Directions for this task |
If a line of the material holds the string "over", please copy it.

Records to process START

/-- What a fabric source asked under this seat and tag. -/
def State.fabKind (s : State) (seat tag : Nat) : FKind :=
  match SMap.find s.coh.dedup (tagKey seat tag) with
  | some e => e.kind
  | none => .fread

/-- The bytes of a port's early-acknowledgement buffer merged over its home's line (R229). -/
def eabMerge (l : List EabEntry) (gl : Nat) (d : Line) (poison : Bool) : Line × Bool :=
  (l.filter (fun e => decide (lineOf e.ga = gl))).foldl
    (fun a e => (merge a.1 e.data e.mask, if e.mask = fullMask then e.poison else a.2 || e.poison)) (d, poison)

/-- The data answer of a CXL.mem read: zero bytes when poisoned (R309); nothing when the port was reset meanwhile. -/
def State.answerRead (s : State) (p tag gl : Nat) (d : Line) (poison : Bool) : State :=
  let q := s.port p
  if q.reads.any (fun r => decide (r.tag = tag)) then
    let x := eabMerge q.eab gl d poison
    (s.setPort p { q with reads := q.reads.filter (fun r => r.tag ≠ tag) }).emit
      (.hostData p tag (if x.2 then 0 else x.1) x.2)
  else s

/-- Puts an instruction line into a core's L1 instruction set: 4 ways, exact LRU. -/
def State.l1iFill (s : State) (core gl : Nat) (d : Line) : State :=
  let k := core * 128 + gl % 128
  let l := (SMap.get [] s.coh.l1i k).filter (fun x => x.1 ≠ gl)
  { s with coh := { s.coh with l1i := SMap.ins s.coh.l1i k (((gl, d) :: l).take 4) } }

/-- The bytes a core's L1 instruction cache holds of a line. -/
def State.l1iFind (s : State) (core gl : Nat) : Option Line :=
  ((SMap.get [] s.coh.l1i (core * 128 + gl % 128)).find? (fun e => decide (e.1 = gl))).map Prod.snd

/-- The answer to the requester of a request that ends with the line's bytes. A fetched line stays in the L1 instruction cache
only while its wing's L2 holds it (R180). -/
def State.answerData (s : State) (r : Req) (d : Line) (p : Bool) : State :=
  match r.src with
  | .port a tag => s.answerRead a tag r.gl d p
  | .load c => s.giveUnits c r.gl d p
  | .atom c => s.giveUnits c r.gl d p
  | .fetch c =>
    if p then (if (s.ctx c).between then s.faultNow c fltFetch (s.ctx c).pc 0 0 else s)
    else if (s.wfind (wingOf c) r.gl).isSome then s.l1iFill (coreOf c) r.gl d else s
  | .fabric seat tag gen => s.fabAnswer seat tag gen (s.fabKind seat tag) r.gl (if p then 0 else d) p false
  | _ => s

/-- The answer to the requester of a write that ends: accepted, or discarded and completing normally. -/
def State.answerWrite (s : State) (r : Req) (flag : Bool) : State :=
  match r.src with
  | .port a tag => if s.portMode a = 0 then s else s.emit (.hostDone a tag)
  | .store c => s.sbPop c r.gl
  | .fabric seat tag gen => s.fabAnswer seat tag gen (s.fabKind seat tag) r.gl 0 false flag
  | _ => s

/-- A refused write or atomic (R246, R247): a store's refusal travels; an atomic faults at once, with nothing changed. -/
def State.answerRefuse (s : State) (r : Req) : State :=
  match r.src with
  | .store c => s.refuseStore c r.gl
  | .atom c =>
    match (s.ctx c).hold with
    | .load l =>
      let x := s.ctx c
      (s.stop c fltStoreDiscard l.ea x.pc).sample c x.pc x.prog x.priv.code l.major 1 l.ea
    | _ => s
  | _ => s

/-! The line's data at its home (R194). -/

/-- Records a media read of a line's leaf, attaching to one already there (R119). -/
def State.askMedia (s : State) (gl : Nat) (remote : Bool) : State :=
  let t := tileOf (llOf gl)
  let n := leafOf (llOf gl)
  if s.med.reads.any (fun r => decide (r.tile = t ∧ r.leaf = n)) then s
  else { s with med := { s.med with reads := s.med.reads ++
    [⟨t, n, (s.attrOf gl).bounded, .queued, [], [], [], 0, none, false, remote⟩] } }

/-- The line's bytes at its home, or what it waits for. -/
inductive Got where
  | line (d : Line) (p : Bool)
  | wait (ph : Phase)
  deriving DecidableEq, Repr

/-- Obtains the bytes of a line no way holds. -/
def State.obtainBelow (s : State) (t : Txn) : Got × State :=
  match t.line with
  | some (d, p) => (.line d p, s)
  | none => match s.below t.req.gl with
    | .have d p => (.line d p, s)
    | .staging => (.wait .stg, s)
    | .media => (.wait .med, s.askMedia t.req.gl t.remote)

/-- Obtains the bytes of a line for a request. -/
def State.obtain (s : State) (t : Txn) (fl : Flips) : Got × State :=
  match s.vfind t.req.gl with
  | some (w, v) =>
    match s.checkWay t.req.gl w v fl with
    | (some (d, p), s1) => (.line d p, s1)
    | (none, s1) => s1.obtainBelow t
  | none => s.obtainBelow t

/-- Allocates the line on a read miss where its policy allocates (Table 6.3): none where it must wait. -/
def State.fillRead (s : State) (gl : Nat) (d : Line) (p : Bool) : Option State :=
  if (s.attrOf gl).wpol = .uc then some s
  else match s.vfind gl with
    | some (w, _) => some (s.touch gl w)
    | none => if p then some s
      else (s.allocWay gl false).map (fun x => x.2.fillWay gl x.1 d false false .local)

/-! The request's effect, once snoops and loans are over (Table 7.2). -/

/-- Whether a request ends with a copy in a wing, a loan or a grant, so that its line takes a filter entry (R202). -/
def State.takesEntry (s : State) (r : Req) : Bool :=
  match r.kind, r.src with
  | .read, .fabric _ _ _ => (s.attrOf r.gl).loan && !s.breached r.gl
  | .read, _ => decide ((s.attrOf r.gl).wpol ≠ .uc) && !s.breached r.gl
  | .own, _ => true
  | _, _ => false

/-- Whether a request comes from another device. -/
def Src.isFabric : Src → Bool
  | .fabric _ _ _ => true
  | _ => false

/-- The line whose entry must go before the request's line takes its own: of a full filter set (R202), or, for another device,
of a full loan directory (R208). -/
def State.displaced (s : State) (r : Req) : Option Nat :=
  if s.takesEntry r = false then none
  else (s.filterVictim r.gl).orElse (fun _ => if r.src.isFabric then s.dirVictim r.gl else none)

/-- An invalidating snoop of the displaced line is on its way, as a request of the device itself, which ends the line's wing
copies, loans and grant before its entry is cleared (R202, R208, R210). DEDUCED, log 180. -/
def State.displace (s : State) (v : Nat) (byFilter : Bool) : State :=
  let r : Req := ⟨.inval, v, .dev, 0, 0, false, none⟩
  if s.coh.conf.contains r ∨ s.coh.txns.any (fun e => decide (e.2.req = r)) then s
  else
    let s1 := if byFilter then s.addWrap D.CLO_FILTER_backinv 1 else s.tAgent (sliceOf v / 4) 0x04 1
    if s.busyLine v ∨ s.coh.conf.any (fun q => decide (q.gl = v)) then
      { s1 with coh := { s1.coh with conf := s1.coh.conf ++ [r] } }
    else (s1.tSlice (sliceOf v) 0x04 1 |>.addWrap D.CLO_FILTER_snoops 1).setTxn v { Txn.start r false true with phase := .snoop }

/-- Whether a wing may be given ownership of a line with a read, so that its stores go unchecked: none would be discarded
(R53, R276), and the charge the ownership brings is accepted (R68, R69). DEDUCED, log 163. -/
def State.ownable (s : State) (gl : Nat) : Bool :=
  decide ((s.regionOf gl).st = .live) && (s.sealedIn (llOf gl)).isNone && (s.sealing (llOf gl)).isNone && s.mayCharge gl

/-- READ ends with a copy in the reader's wing: OWNED where no other copy exists and the line is WB, else SHARED (Table 7.2). -/
def State.readCopy (s : State) (c gl : Nat) (d : Line) (fetch : Bool) : State :=
  let others := (List.range 8).any (fun w => (s.wfind w gl).isSome) || decide ((s.loan gl).sharers ≠ 0)
  let st := if others = false ∧ (s.attrOf gl).wpol = .wb ∧ s.ownable gl then WSt.owned else WSt.shared
  let s2 := (if st = .owned then s.charge gl else s).filterAdd gl
  if fetch then s2.wfill2 c gl ⟨st, d, false⟩ else s2.wfill c gl ⟨st, d, false⟩

/-- READ and PEEK end: the requester's copy, the loan of an LREAD (R202, R207, R208). -/
def State.endRead (s : State) (t : Txn) (d : Line) (p : Bool) : State :=
  let gl := t.req.gl
  let a := s.attrOf gl
  let s1 := s.delTxn gl
  match t.req.kind, t.req.src with
  | .read, .load c =>
    if p ∨ a.wpol = .uc then s1.answerData t.req d p else (s1.readCopy c gl d false).answerData t.req d p
  | .read, .fetch c =>
    if p ∨ a.wpol = .uc then s1.answerData t.req d p else (s1.readCopy c gl d true).answerData t.req d p
  | .read, .fabric seat tag gen =>
    if a.loan ∧ p = false then
      let s2 := s1.filterAdd gl
      let l := s2.loan gl
      (s2.setLoan gl ⟨l.sharers ||| BitVec.ofNat 64 (2 ^ seat), s2.now + 1⟩).fabAnswer seat tag gen .lread gl d false true
    else s1.answerData t.req d p
  | _, _ => s1.answerData t.req d p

Records to process END

Task solution |
/-- The bytes of a port's early-acknowledgement buffer merged over its home's line (R229). -/
/-! The request's effect, once snoops and loans are over (Table 7.2). -/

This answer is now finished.